• TASK DETAILS
Every line in the data below from the one containing "vehicle (R87). -/" down to the one containing "aisle (R108). -/", both included, must be retyped exactly; no other line is to appear.

• RECORDS SHOWN
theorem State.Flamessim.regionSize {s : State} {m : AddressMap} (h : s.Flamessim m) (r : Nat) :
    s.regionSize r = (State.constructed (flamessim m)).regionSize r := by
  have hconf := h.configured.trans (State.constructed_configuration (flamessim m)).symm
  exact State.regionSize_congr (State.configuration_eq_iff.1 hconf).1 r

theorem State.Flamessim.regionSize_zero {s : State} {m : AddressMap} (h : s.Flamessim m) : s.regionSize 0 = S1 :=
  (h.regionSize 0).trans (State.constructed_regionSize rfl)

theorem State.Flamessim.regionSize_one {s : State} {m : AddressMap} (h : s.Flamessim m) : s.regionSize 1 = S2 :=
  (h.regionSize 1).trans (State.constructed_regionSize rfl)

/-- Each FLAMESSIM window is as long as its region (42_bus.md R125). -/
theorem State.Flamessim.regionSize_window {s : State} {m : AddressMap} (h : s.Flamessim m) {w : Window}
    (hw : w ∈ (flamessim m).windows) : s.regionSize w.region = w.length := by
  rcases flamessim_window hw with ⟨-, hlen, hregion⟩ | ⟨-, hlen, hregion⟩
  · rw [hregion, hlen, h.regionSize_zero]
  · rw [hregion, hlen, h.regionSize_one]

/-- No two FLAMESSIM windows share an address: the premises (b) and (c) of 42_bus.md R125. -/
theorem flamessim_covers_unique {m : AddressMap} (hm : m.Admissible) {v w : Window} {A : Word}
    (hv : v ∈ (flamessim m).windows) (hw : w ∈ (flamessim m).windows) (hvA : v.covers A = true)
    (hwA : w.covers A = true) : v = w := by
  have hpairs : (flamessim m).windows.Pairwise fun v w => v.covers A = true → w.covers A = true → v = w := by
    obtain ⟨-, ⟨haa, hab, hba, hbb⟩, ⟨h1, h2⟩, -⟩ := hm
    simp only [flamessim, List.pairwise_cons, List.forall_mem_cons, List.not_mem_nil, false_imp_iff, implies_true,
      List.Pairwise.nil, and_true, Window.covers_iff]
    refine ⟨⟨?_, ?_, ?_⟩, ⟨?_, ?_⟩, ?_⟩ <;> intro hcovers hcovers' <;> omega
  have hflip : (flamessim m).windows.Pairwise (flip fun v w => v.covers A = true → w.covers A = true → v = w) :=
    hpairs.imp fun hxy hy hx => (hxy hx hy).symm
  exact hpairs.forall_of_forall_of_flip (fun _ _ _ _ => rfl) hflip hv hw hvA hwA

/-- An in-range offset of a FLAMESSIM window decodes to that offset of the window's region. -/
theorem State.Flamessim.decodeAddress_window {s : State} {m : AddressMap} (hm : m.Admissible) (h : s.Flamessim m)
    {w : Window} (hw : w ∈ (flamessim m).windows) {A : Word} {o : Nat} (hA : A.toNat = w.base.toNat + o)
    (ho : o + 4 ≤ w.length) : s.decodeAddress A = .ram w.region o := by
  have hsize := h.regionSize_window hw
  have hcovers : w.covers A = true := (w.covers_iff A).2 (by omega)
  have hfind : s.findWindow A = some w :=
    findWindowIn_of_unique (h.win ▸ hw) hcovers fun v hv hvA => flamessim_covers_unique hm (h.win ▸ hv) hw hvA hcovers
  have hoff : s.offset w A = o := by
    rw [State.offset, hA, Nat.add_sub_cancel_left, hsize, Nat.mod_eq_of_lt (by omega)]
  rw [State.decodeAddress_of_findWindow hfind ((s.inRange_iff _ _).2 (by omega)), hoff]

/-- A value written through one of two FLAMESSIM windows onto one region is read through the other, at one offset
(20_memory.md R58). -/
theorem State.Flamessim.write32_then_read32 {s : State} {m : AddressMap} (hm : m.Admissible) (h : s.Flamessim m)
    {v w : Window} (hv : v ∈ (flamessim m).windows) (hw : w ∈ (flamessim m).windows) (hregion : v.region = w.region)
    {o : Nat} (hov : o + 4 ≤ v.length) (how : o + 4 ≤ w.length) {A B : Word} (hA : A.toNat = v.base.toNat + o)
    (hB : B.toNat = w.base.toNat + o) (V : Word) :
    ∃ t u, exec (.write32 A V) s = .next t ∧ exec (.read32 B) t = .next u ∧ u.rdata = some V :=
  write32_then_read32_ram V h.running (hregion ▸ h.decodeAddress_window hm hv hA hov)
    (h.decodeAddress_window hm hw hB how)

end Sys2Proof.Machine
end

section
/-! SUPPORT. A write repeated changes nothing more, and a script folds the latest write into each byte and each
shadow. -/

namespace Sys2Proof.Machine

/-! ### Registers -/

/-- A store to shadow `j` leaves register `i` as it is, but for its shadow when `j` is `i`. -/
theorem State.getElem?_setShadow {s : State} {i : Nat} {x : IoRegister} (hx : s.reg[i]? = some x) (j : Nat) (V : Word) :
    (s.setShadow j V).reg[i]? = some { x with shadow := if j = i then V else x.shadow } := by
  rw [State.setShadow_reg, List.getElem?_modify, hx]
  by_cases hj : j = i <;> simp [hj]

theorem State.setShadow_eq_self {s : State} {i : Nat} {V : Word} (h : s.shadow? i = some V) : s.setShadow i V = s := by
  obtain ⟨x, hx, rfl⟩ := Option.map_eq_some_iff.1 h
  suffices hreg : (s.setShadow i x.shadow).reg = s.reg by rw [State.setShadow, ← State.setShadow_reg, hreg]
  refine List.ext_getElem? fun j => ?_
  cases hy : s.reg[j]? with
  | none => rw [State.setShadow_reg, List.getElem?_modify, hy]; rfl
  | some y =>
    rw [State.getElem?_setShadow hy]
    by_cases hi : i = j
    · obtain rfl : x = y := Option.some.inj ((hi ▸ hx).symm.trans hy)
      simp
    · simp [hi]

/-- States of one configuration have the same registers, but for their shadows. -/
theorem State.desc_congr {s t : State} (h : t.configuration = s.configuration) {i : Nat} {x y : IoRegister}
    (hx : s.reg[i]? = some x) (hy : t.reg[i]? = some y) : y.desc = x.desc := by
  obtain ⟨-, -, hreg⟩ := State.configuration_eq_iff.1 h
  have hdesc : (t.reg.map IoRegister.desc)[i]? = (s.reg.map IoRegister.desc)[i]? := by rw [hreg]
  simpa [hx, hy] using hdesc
--
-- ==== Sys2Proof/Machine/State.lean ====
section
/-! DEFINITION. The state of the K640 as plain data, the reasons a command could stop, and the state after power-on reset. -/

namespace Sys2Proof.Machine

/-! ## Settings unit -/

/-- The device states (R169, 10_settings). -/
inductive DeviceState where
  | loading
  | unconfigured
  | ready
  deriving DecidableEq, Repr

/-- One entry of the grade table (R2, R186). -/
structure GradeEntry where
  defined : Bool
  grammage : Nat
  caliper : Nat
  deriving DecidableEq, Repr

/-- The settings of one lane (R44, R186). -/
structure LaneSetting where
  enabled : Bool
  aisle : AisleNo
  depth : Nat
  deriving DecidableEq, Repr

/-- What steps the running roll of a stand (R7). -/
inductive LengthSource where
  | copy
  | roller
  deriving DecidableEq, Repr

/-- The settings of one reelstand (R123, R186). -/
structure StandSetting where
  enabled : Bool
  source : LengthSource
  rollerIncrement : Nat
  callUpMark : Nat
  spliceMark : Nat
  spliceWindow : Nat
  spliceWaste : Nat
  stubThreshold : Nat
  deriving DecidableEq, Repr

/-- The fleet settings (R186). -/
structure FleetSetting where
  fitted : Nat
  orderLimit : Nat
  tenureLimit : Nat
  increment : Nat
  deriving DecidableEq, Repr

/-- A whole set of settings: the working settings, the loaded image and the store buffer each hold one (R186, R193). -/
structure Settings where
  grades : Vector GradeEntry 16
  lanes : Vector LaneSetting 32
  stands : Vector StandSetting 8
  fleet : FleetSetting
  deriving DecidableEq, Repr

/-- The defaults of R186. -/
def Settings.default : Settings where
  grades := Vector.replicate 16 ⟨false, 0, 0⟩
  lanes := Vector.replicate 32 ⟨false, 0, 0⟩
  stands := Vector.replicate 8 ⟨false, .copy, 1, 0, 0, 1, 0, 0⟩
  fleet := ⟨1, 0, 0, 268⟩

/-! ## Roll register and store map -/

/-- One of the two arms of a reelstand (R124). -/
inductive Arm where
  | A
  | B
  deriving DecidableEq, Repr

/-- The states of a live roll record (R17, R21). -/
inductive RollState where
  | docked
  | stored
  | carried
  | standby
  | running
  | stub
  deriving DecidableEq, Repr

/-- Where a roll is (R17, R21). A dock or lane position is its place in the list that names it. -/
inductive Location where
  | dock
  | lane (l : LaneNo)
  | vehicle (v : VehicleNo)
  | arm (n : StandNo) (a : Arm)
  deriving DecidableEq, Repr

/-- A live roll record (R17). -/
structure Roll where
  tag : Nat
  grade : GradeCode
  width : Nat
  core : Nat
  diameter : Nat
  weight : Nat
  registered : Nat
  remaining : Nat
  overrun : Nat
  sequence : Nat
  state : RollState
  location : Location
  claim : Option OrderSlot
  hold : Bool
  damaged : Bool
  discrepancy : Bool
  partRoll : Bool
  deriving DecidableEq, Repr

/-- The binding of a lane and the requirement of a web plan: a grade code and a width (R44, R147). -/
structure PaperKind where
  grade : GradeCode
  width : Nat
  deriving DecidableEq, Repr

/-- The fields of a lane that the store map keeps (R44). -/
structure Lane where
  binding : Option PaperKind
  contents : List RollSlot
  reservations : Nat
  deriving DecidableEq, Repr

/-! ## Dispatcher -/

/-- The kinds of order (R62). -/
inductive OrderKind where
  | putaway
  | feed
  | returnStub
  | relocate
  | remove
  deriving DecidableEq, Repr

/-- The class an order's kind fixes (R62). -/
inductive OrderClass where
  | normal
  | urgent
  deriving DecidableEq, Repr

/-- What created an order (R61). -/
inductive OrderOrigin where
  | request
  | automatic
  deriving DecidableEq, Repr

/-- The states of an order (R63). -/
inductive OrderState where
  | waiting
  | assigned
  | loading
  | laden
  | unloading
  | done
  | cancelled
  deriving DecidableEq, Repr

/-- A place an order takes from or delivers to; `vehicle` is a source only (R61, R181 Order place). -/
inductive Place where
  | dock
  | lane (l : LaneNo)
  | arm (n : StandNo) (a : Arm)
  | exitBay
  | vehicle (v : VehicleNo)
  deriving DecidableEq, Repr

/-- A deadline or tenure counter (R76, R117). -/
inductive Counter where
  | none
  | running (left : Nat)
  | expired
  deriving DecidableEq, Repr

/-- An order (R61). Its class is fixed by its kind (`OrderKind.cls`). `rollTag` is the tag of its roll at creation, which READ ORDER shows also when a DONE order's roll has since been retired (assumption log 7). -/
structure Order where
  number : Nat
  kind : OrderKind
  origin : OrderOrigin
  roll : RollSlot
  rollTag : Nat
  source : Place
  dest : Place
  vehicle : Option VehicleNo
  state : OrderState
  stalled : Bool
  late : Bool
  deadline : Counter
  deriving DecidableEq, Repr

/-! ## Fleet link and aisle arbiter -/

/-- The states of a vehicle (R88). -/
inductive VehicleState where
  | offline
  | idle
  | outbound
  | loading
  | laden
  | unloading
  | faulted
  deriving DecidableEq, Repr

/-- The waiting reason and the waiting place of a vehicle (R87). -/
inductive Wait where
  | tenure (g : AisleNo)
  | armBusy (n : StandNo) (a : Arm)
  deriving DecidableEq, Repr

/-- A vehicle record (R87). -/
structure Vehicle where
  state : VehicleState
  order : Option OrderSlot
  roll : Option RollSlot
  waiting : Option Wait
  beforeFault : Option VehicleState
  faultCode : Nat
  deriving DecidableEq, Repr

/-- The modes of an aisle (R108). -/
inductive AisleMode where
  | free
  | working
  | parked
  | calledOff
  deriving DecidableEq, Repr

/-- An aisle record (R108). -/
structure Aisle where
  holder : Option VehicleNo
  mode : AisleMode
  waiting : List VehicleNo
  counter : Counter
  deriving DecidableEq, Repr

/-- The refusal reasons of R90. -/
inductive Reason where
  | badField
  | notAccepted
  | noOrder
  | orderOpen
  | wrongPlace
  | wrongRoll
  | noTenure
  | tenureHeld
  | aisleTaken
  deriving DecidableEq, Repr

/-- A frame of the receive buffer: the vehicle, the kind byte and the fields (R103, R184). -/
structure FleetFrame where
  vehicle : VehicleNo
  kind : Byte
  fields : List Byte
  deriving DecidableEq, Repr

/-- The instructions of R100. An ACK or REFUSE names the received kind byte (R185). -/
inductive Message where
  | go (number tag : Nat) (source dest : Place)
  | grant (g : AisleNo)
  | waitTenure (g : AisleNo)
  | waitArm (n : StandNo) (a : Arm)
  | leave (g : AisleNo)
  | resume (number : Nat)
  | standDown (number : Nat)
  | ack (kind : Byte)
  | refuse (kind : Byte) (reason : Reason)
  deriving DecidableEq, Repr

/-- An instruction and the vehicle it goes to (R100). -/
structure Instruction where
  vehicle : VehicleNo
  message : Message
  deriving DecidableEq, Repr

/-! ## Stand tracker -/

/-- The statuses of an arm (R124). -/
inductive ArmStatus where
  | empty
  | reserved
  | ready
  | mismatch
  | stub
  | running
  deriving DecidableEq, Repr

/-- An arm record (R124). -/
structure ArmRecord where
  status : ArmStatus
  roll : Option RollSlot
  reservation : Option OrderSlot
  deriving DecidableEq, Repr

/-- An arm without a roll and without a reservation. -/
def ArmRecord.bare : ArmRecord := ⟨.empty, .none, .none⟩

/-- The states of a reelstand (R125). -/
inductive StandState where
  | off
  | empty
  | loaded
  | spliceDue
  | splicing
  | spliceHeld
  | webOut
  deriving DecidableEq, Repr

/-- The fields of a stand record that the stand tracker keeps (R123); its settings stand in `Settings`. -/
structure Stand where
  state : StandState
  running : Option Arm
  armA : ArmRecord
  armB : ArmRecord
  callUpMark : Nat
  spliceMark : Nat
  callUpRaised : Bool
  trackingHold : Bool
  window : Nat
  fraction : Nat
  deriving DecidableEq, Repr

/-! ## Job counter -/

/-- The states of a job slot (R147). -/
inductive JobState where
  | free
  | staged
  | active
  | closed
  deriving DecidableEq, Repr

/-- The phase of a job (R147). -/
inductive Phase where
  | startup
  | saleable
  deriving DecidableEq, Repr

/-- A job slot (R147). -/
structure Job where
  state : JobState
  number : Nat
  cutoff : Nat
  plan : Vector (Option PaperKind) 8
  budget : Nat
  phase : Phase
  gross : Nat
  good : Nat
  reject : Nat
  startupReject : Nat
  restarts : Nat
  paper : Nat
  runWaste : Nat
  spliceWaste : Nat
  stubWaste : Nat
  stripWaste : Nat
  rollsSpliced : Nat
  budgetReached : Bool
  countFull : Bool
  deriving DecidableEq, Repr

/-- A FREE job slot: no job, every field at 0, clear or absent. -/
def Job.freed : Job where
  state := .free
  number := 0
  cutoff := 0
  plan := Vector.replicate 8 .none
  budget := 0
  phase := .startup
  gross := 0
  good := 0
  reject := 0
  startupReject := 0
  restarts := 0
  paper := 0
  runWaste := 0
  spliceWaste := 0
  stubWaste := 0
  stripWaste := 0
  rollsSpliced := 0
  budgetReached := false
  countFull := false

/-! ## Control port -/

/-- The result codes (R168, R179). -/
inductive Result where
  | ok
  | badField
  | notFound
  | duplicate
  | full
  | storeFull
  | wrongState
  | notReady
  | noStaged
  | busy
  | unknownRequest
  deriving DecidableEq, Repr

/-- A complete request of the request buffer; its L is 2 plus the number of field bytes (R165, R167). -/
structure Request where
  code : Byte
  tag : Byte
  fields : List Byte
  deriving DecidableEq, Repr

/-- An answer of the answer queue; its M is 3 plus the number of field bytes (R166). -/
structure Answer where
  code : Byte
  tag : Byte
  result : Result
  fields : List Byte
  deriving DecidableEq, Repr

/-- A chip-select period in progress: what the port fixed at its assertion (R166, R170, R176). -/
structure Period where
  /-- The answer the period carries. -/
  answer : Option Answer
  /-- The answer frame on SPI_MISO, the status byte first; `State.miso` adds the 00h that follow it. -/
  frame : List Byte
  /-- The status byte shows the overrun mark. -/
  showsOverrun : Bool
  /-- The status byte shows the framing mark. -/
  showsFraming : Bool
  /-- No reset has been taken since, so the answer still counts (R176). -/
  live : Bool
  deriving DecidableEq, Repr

• FINISHED TASK
/-- The waiting reason and the waiting place of a vehicle (R87). -/
inductive Wait where
  | tenure (g : AisleNo)
  | armBusy (n : StandNo) (a : Arm)
  deriving DecidableEq, Repr

/-- A vehicle record (R87). -/
structure Vehicle where
  state : VehicleState
  order : Option OrderSlot
  roll : Option RollSlot
  waiting : Option Wait
  beforeFault : Option VehicleState
  faultCode : Nat
  deriving DecidableEq, Repr

/-- The modes of an aisle (R108). -/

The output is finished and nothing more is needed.